Zudem verzeichnen die Heimat Europa Filmfestspiele 2025 einen Rekordbesuch. Zusammengerechnet, ohne Berücksichtigung der Heimat Begegnungen Oberwesel, Neuerkirch, Kirchberg und Roeser kommen die Festspiele in diesem Jahr auf mehr als 3800 Besucher. „Die Heimatbegegnungen eingerechnet, knacken wir die viertausend“, freut sich Wolfgang Stemann vom Pro-Winzkino zusammen mit Stadtbürgermeister Andreas Nikolay. Die Veranstaltungen in Neuerkirch, Kirchberg und Mänttä-Vilppula stehen noch aus. Dass das Filmfestival im siebten Jahr seines Bestehens erneut einen sehr starken Zuschauerzuspruch erfahren hat, zeugt von der Qualität der Programmauswahl durch das dreiköpfige Team Sandra Burmann, Pro-Winzler Peter Huth und Kurator Janis Kuhnert.

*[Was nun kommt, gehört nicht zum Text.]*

/-- Settles O37: a step leaves STATE and ERR, or sets ERR to 0 outside ERROR, or to the code of an error in ERROR. -/
theorem errIsZeroOutsideError : Obligations.ErrIsZeroOutsideError := by
  intro s t hzero hrange h
  rcases step_status h with ⟨hs, he⟩ | ⟨-, -, ⟨hs, he⟩ | ⟨hs, e, he⟩⟩ | ⟨-, hs, he⟩ | ⟨-, -, hs, he⟩
  · rw [hs, he]
    exact ⟨hzero, hrange⟩
  · simp [hs, he]
  · rw [hs, he]
    exact ⟨by simpa using errorCode_ne_zero e, (errorCode_range e).2⟩
  · simp [hs, he]
  · simp [hs, he]

/-! ### The registers -/

/-- A register write is dropped while BUSY, and at the offsets of CTRL, STATUS and past ATTR (R12, R101). -/
theorem writeReg_ignored {s : State} {off : Nat} (v : Word) (h : s.status = .busy ∨ off < 0x08 ∨ 0x20 < off) :
    s.writeReg off v = s := by
  rcases h with hb | hoff
  · exact writeReg_busy s off v hb
  · simp only [State.writeReg, show off ≠ 0x08 by omega, show off ≠ 0x0C by omega, show off ≠ 0x10 by omega,
      show off ≠ 0x14 by omega, show off ≠ 0x18 by omega, show off ≠ 0x1C by omega, show off ≠ 0x20 by omega,
      if_false, ite_self]

/-- A host's 32-bit write to an aligned offset of REG other than CTRL is the register write. -/
theorem step_regWrite {s : State} {off : Nat} {v : Word} {q : List HostEvent}
    (hq : s.hostQueue = .regWrite off .word v :: q) (hal : off % 4 = 0) (h0 : off ≠ 0) (hlt : off < 0x40) :
    step s = .next (State.writeReg { s with hostQueue := q } off v) := by
  simp [step, hq, hostTurn, regAccess, hostRegWrite, hal, h0, Nat.not_le.2 hlt]

/-- Settles O36, from the ways a step can change STATE. -/
theorem stateChangesOnlyAsListed : Obligations.StateChangesOnlyAsListed := by
  refine ⟨⟨rfl, rfl, rfl, rfl⟩, fun s v q hq => ?_, fun s t h hne => ?_⟩
  · rw [step_regWrite hq (by decide) (by decide) (by decide), writeReg_ignored v (.inr (.inl (by decide)))]
  · rcases step_status h with ⟨hs, -⟩ | ⟨hm, hb, hend⟩ | ⟨hq, hs, -⟩ | ⟨hb, hq, hs, -⟩
    · exact absurd hs hne
    · exact .inr (.inl ⟨hb, hend.imp And.left And.left, hm⟩)
    · exact .inr (.inr ⟨hs, hq⟩)
    · exact .inl ⟨hs, hb, hq⟩

/-- What the host changes of the configuration and the per-job quantities: a reset both, a register write outside BUSY
the configuration, and a START the output size. -/
theorem hostTurn_config {e : HostEvent} {s t : State} (hne : e ≠ .engineTurn)
    (hnp : ¬ (e = .poll ∧ s.status = .busy)) (h : hostTurn e s = .next t) :
    t.caps = s.caps
    ∧ (t.config ≠ s.config → e = .reset
      ∨ (s.status ≠ .busy ∧ ∃ off v, e = .regWrite off .word v ∧ 0x08 ≤ off ∧ off ≤ 0x20))
    ∧ (t.job ≠ s.job → e = .reset
      ∨ (s.status ≠ .busy ∧ (∃ v, e = .regWrite 0x00 .word v ∧ v[0] = true)
        ∧ t.job = { s.job with outLen := s.width * s.height * 4 })) := by
  rcases hostTurn_cases hne hnp h with ⟨he, rfl⟩ | ⟨off, v, he, -, -, -, rfl⟩ | ⟨v, he, rfl | ⟨hv, hb, rfl⟩⟩
    | ⟨v, rfl⟩ | rfl | ⟨a, b, -, -, rfl⟩
  · exact ⟨rfl, fun _ => .inl he, fun _ => .inl he⟩
  · refine ⟨writeReg_caps .., fun hc => .inr ?_, fun hj => absurd (writeReg_job ..) hj⟩
    have hkept : ¬ (s.status = .busy ∨ off < 0x08 ∨ 0x20 < off) := fun hi => hc (by rw [writeReg_ignored v hi])
    simp only [not_or, Nat.not_lt] at hkept
    exact ⟨hkept.1, off, v, he, hkept.2⟩
  · exact ⟨rfl, fun hc => absurd rfl hc, fun hj => absurd rfl hj⟩
  · exact ⟨rfl, fun hc => absurd rfl hc, fun _ => .inr ⟨hb, ⟨v, he, hv⟩, rfl⟩⟩
  all_goals exact ⟨rfl, fun hc => absurd rfl hc, fun hj => absurd rfl hj⟩

/-- Settles O38: the engine's turn keeps the configuration and changes the per-job quantities in Derive only; the rest
is the host's. -/
theorem configurationIsFixedDuringAJob : Obligations.ConfigurationIsFixedDuringAJob := by
  intro s t h
  rcases step_next_cases h with ⟨-, q, ht⟩ | ⟨e, q, hq, hne, hnp, ht⟩
  · obtain ⟨hcaps, hconfig, -, -, -, -, hjob, -⟩ := engineTurn_frame ht
    exact ⟨hcaps, fun hc => absurd hconfig hc, fun hj => .inr (.inl (hjob hj))⟩
  · obtain ⟨hcaps, hconfig, hjob⟩ := hostTurn_config hne hnp ht
    refine ⟨hcaps, fun hc => ?_, fun hj => ?_⟩
    · rcases hconfig hc with rfl | ⟨hb, off, v, rfl, hoff⟩
      · exact .inl ⟨q, hq⟩
      · exact .inr ⟨hb, off, v, q, hq, hoff⟩
    · rcases hjob hj with rfl | ⟨hb, ⟨v, rfl, hv⟩, hout⟩
      · exact .inl ⟨q, hq⟩
      · exact .inr (.inr ⟨hb, ⟨v, q, hq, hv⟩, hout⟩)

/-! ### SRC -/

/-- A step leaves SRC, or stores one byte inside its capacity (R29, R30). -/
theorem step_src {s t : State} (h : step s = .next t) :
    t.src = s.src ∨ ∃ a b, a < s.caps.src ∧ t.src = Memory.write s.src a b := by
  rcases step_next_cases h with ⟨-, q, ht⟩ | ⟨e, q, -, hne, hnp, ht⟩
  · obtain ⟨-, -, hsrc, -⟩ := engineTurn_frame ht
    exact .inl hsrc
  · rcases hostTurn_cases hne hnp ht with ⟨-, rfl⟩ | ⟨off, v, -, -, -, -, rfl⟩ | ⟨v, -, rfl | ⟨-, -, rfl⟩⟩
      | ⟨v, rfl⟩ | rfl | ⟨a, b, -, ha, rfl⟩
    · exact .inl rfl
    · exact .inl (writeReg_src ..)
    · exact .inl rfl
    · exact .inl rfl
    · exact .inl rfl
    · exact .inl rfl
    · exact .inr ⟨a, b, ha, rfl⟩

end Sys2Proof.Machine
end

section
/-! The invariant: what each turn of the engine and of the host makes of the job's own state, phase by phase, and from
it that every step keeps `State.Inv`. -/

namespace Sys2Proof.Machine

/-! ### How DST fills -/

/-- Storing bytes lists their offsets, and keeps the others. -/
theorem Memory.isSome_read_writeBytes (m : Memory) (a : Nat) (bs : List Byte) (k : Nat) :
    (Memory.read (Memory.writeBytes m a bs) k).isSome = true
      ↔ (Memory.read m k).isSome = true ∨ (a ≤ k ∧ k < a + bs.length) := by
  by_cases hk : a ≤ k ∧ k < a + bs.length
  · have hin := Memory.read_writeBytes_inside m a bs (k - a) (by omega)
    rw [Nat.add_sub_of_le hk.1] at hin
    simp [hin, hk]
  · rw [Memory.read_writeBytes_outside m a bs k (by omega)]
    simp [hk]

/-- The pixel at the walk's place goes right after the bytes that DST holds. -/
theorem dstFilled_nextPixel {s : State} (q : Rgba) (hx : s.x < s.width)
    (h : s.dstFilled (s.pixelAddr s.destRow s.x)) :
    (s.writePixel q).nextPixel.dstFilled
      ((s.writePixel q).nextPixel.pixelAddr (s.writePixel q).nextPixel.destRow (s.writePixel q).nextPixel.x) := by
  intro a
  rw [pixelAddr_nextPixel (s := s.writePixel q) hx, nextPixel_dst]
  have hwrite := Memory.isSome_read_writeBytes s.dst (s.pixelAddr s.destRow s.x) (Rgba.bytes q) a
  rw [h a] at hwrite
  refine hwrite.trans ?_
  show _ ↔ a < s.pixelAddr s.destRow s.x + 4
  simp only [Rgba.bytes, List.length_cons, List.length_nil]
  omega

/-- Past its last pixel the walk stands at the end of the output (R31). -/
theorem pixelAddr_of_past {s : State} (hc : s.cursorOk) (h : ¬ (s.destRow < s.height ∧ s.x < s.width)) :
    s.pixelAddr s.destRow s.x = s.width * s.height * 4 := by
  rcases hc with hin | ⟨hr, hx⟩ | ⟨hw, hr, hx⟩
  · exact absurd hin h
  · simp [State.pixelAddr, hr, hx, Nat.mul_comm s.height]
  · simp [State.pixelAddr, hw, hr, hx]

/-- The output of a configured job fits DST (R6, R79). -/
theorem configured_outLen {s : State} (hc : s.configured) :
    s.job.outLen = s.width * s.height * 4 ∧ s.job.outLen ≤ s.caps.dst := by
  obtain ⟨-, -, -, -, hfit, -⟩ := checkConfig_none hc.1
  have hout : s.job.outLen = s.width * s.height * 4 := by rw [hc.2]; rfl
  exact ⟨hout, hout ▸ hfit⟩

/-! ### The phases -/

/-- DERIVE: the packet loop begins at DATA_START with an empty RAW, a raw image goes to LoadRaw (R55, R80). -/
theorem phaseInv_stepDerive {s : State} (hc : checkConfig s = none) (hd : s.dst = []) :
    (stepDerive s).phaseInv := by
  have hconf : (stepDerive s).configured := ⟨hc, rfl⟩
  obtain ⟨-, -, -, -, -, hstart, -⟩ := checkConfig_none hc
  unfold State.phaseInv
  rw [stepDerive_phase]
  cases hi : s.isRle with
  | true => exact ⟨hconf, hi, hd, Nat.le_refl _, hstart, Nat.zero_le _, Nat.dvd_zero _⟩
  | false => exact ⟨hconf, hi, hd⟩
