-- ==== Sys2Proof/Decode.lean ====
section
/-! DEFINITION. The decoder of the table's words. No row of spec/opcode_table.json gives bits (each row's "fields" is empty
and none has "fixed"): the commands of this block are steps and events, not words. -/

namespace Sys2Proof

/-- The command that a word spells by the table's bits: none, since no row gives bits (log entry 23). -/
def decodeTableWord (_nbits _w : Nat) : Option Instr := none

end Sys2Proof
end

Tabatabai würdigte die Auswahl der Programmkommission im Rahmen der Preisverleihung: „Euer Programm war fantastisch.“
Staatssekretär Janosch Littig dankte im Namen der Ministerin für Familie, Frauen, Kultur und Integration dem Pro-Winzkino und der mitveranstaltenden Stadt Simmern für deren Engagement. „Die Heimat Europa Filmfestspiele unterstützen wir, weil wir Kultur abseits unserer Mittel- und Oberzentren fördern wollen. Davon lebt unser Land.“ Die Festspiele seien ein herausragendes Festival. „Es ist extrem wichtig, solche Projekte weiter zu fördern.“ Die 42.000 Euro vom Land und die 60.000 Euro seitens der Stadt Simmern – der Stadtrat hat diese Fördersumme bis einschließlich 2029 festgeschrieben – sind zusammen mit den Beiträgen der zahlreichen Sponsoren angesichts der großen Resonanz des Publikums sicher gut angelegtes Geld.